THE information source for the University of Bath's plan to move into Swindon makes positive noises about funding, all sounding as if being granted the funding in a certainty, a mere formality. However, in the real world, the financial outlook is much bleaker.
Vice-chancellors, in a recent article in The Times, claim that to plug a national funding shortfall of nearly £10 billion they are being forced to take increasingly desperate steps.
Even if the top-up fees measure can be pushed through, elite institutions like Southampton University have been forced to close courses and departments and sell off campuses.
There is somewhat of academic snobbery about the word university. New players cannot have the patina of age no instant ivy-clad walls or weathered stone but the next best thing is a "campus", to bring the institution even further from its vocational roots. Campuses, however, are expensive to build and promised money is, famously, never enough.

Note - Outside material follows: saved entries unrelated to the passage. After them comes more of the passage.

theorem Downstream.notifyDone (h : Downstream s u) (notify : Bool) : Downstream s (u.notifyDone notify) := by
  unfold State.notifyDone
  split
  · exact h.raise _
  · exact h

theorem Downstream.report (h : Downstream s u) (k : CylId) (e : Event) : Downstream s (u.report k e) := by
  unfold State.report
  split
  · exact ((h.writeBack k e _).closeEntry _ _ _ _).notifyDone _
  · exact (h.closeEntry _ _ _ _).notifyDone _

theorem Downstream.finish (h : Downstream s u) (k : CylId) (e : Event) : Downstream s (u.finish k e) :=
  ((h.report k e).setCyl _ _).checkStopped

theorem Downstream.settle (h : Downstream s u) (k : CylId) : Downstream s (u.settle k) := by
  unfold State.settle
  split
  · split
    · exact h.finish _ _
    · exact h
  · exact h

theorem Downstream.settleAll (h : Downstream s u) : Downstream s u.settleAll :=
  Downstream.foldl (fun _ k g => g.settle k) _ h

/-! ## Channels (Machine/Channels.lean) -/

theorem Downstream.setMode (h : Downstream s u) (bk : BankId) (m : BankMode) : Downstream s (u.setMode bk m) :=
  Downstream.statusAll (bankModeWords_in _ _) (h.setBank _ _)

theorem Downstream.headCheck (h : Downstream s u) (bk : BankId) : Downstream s (u.headCheck bk) := by
  unfold State.headCheck
  dsimp only
  split
  · exact h.setBank _ _
  · exact h

theorem Downstream.release (h : Downstream s u) (bk : BankId) : Downstream s (u.release bk) := (h.setBank _ _).setMode _ _

theorem Downstream.clearFaults (h : Downstream s u) (k : CylId) : Downstream s (u.clearFaults k) :=
  Downstream.statusAll (faultWords_in _ _) (h.setCyl _ _)

theorem Downstream.quarantine (h : Downstream s u) (k : CylId) : Downstream s (u.quarantine k) :=
  ((Downstream.statusAll (cylStateWords_in _ _) (h.setCyl _ _)).raise _).withdraw _ _

theorem Downstream.quarantineTest (h : Downstream s u) (k : CylId) : Downstream s (u.quarantineTest k) := by
  unfold State.quarantineTest
  split
  · exact h.quarantine k
  · exact h

theorem Downstream.countFault (h : Downstream s u) (k : CylId) : Downstream s (u.countFault k) :=
  ((Downstream.statusAll ((faultWords_in _ _).append (faultTotalWords_in _ _)) (h.setCyl _ _)).raise _).quarantineTest _

theorem Downstream.countEnd (h : Downstream s u) (k : CylId) (o : PulseOutcome) : Downstream s (u.countEnd k o) := by
  unfold State.countEnd
  split
  · exact h.countFault k
  · exact h.clearFaults k

theorem Downstream.dropCapped (h : Downstream s u) (k : CylId) (e : Event) : Downstream s (u.dropCapped k e) :=
  (h.withdraw _ _).conflicts _ _

theorem Downstream.capCheck (h : Downstream s u) (k : CylId) (seq : Word) (o : PulseOutcome) :
    Downstream s (u.capCheck k seq o) := by
  unfold State.capCheck
  split
  · split
    · exact h.dropCapped _ _
    · exact h
  · exact h

theorem Downstream.endInEvent (h : Downstream s u) (k : CylId) (seq : Word) (index : Nat) (c : PulseCond) (r : PulseResult) :
    Downstream s (u.endInEvent k seq index c r) := (h.modPulse _ _ _ _).modEvent _ _ _

theorem Downstream.serviceDone (h : Downstream s u) (r : PulseResult) : Downstream s (u.serviceDone r) :=
  (Downstream.statusAll (serviceEndWords_in _) (h.setService _)).raise _

theorem Downstream.serviceResult (h : Downstream s u) (p : Player) : Downstream s (u.serviceResult p) := by
  unfold State.serviceResult
  split
  · exact h.serviceDone _
  · exact h

theorem Downstream.freeBank (h : Downstream s u) (bk : BankId) : Downstream s (u.freeBank bk) := (h.setBank _ _).release _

Look at the Scottish Parliament. If major players like Southampton University (founded 1862) are short of funds from the Higher Education Council for England, then recent players, the Johnnie-come-latelies of the academic world, won't fair any better.
The question that must arise is about the future of Coate if the campus never materialises. The campus was supposed to be the essential reason for the despoliation of Coate.
But what if planning permission is given to the developers and the campus is never built. Is Swindon going to feel betrayed once more, as it was over the hospital?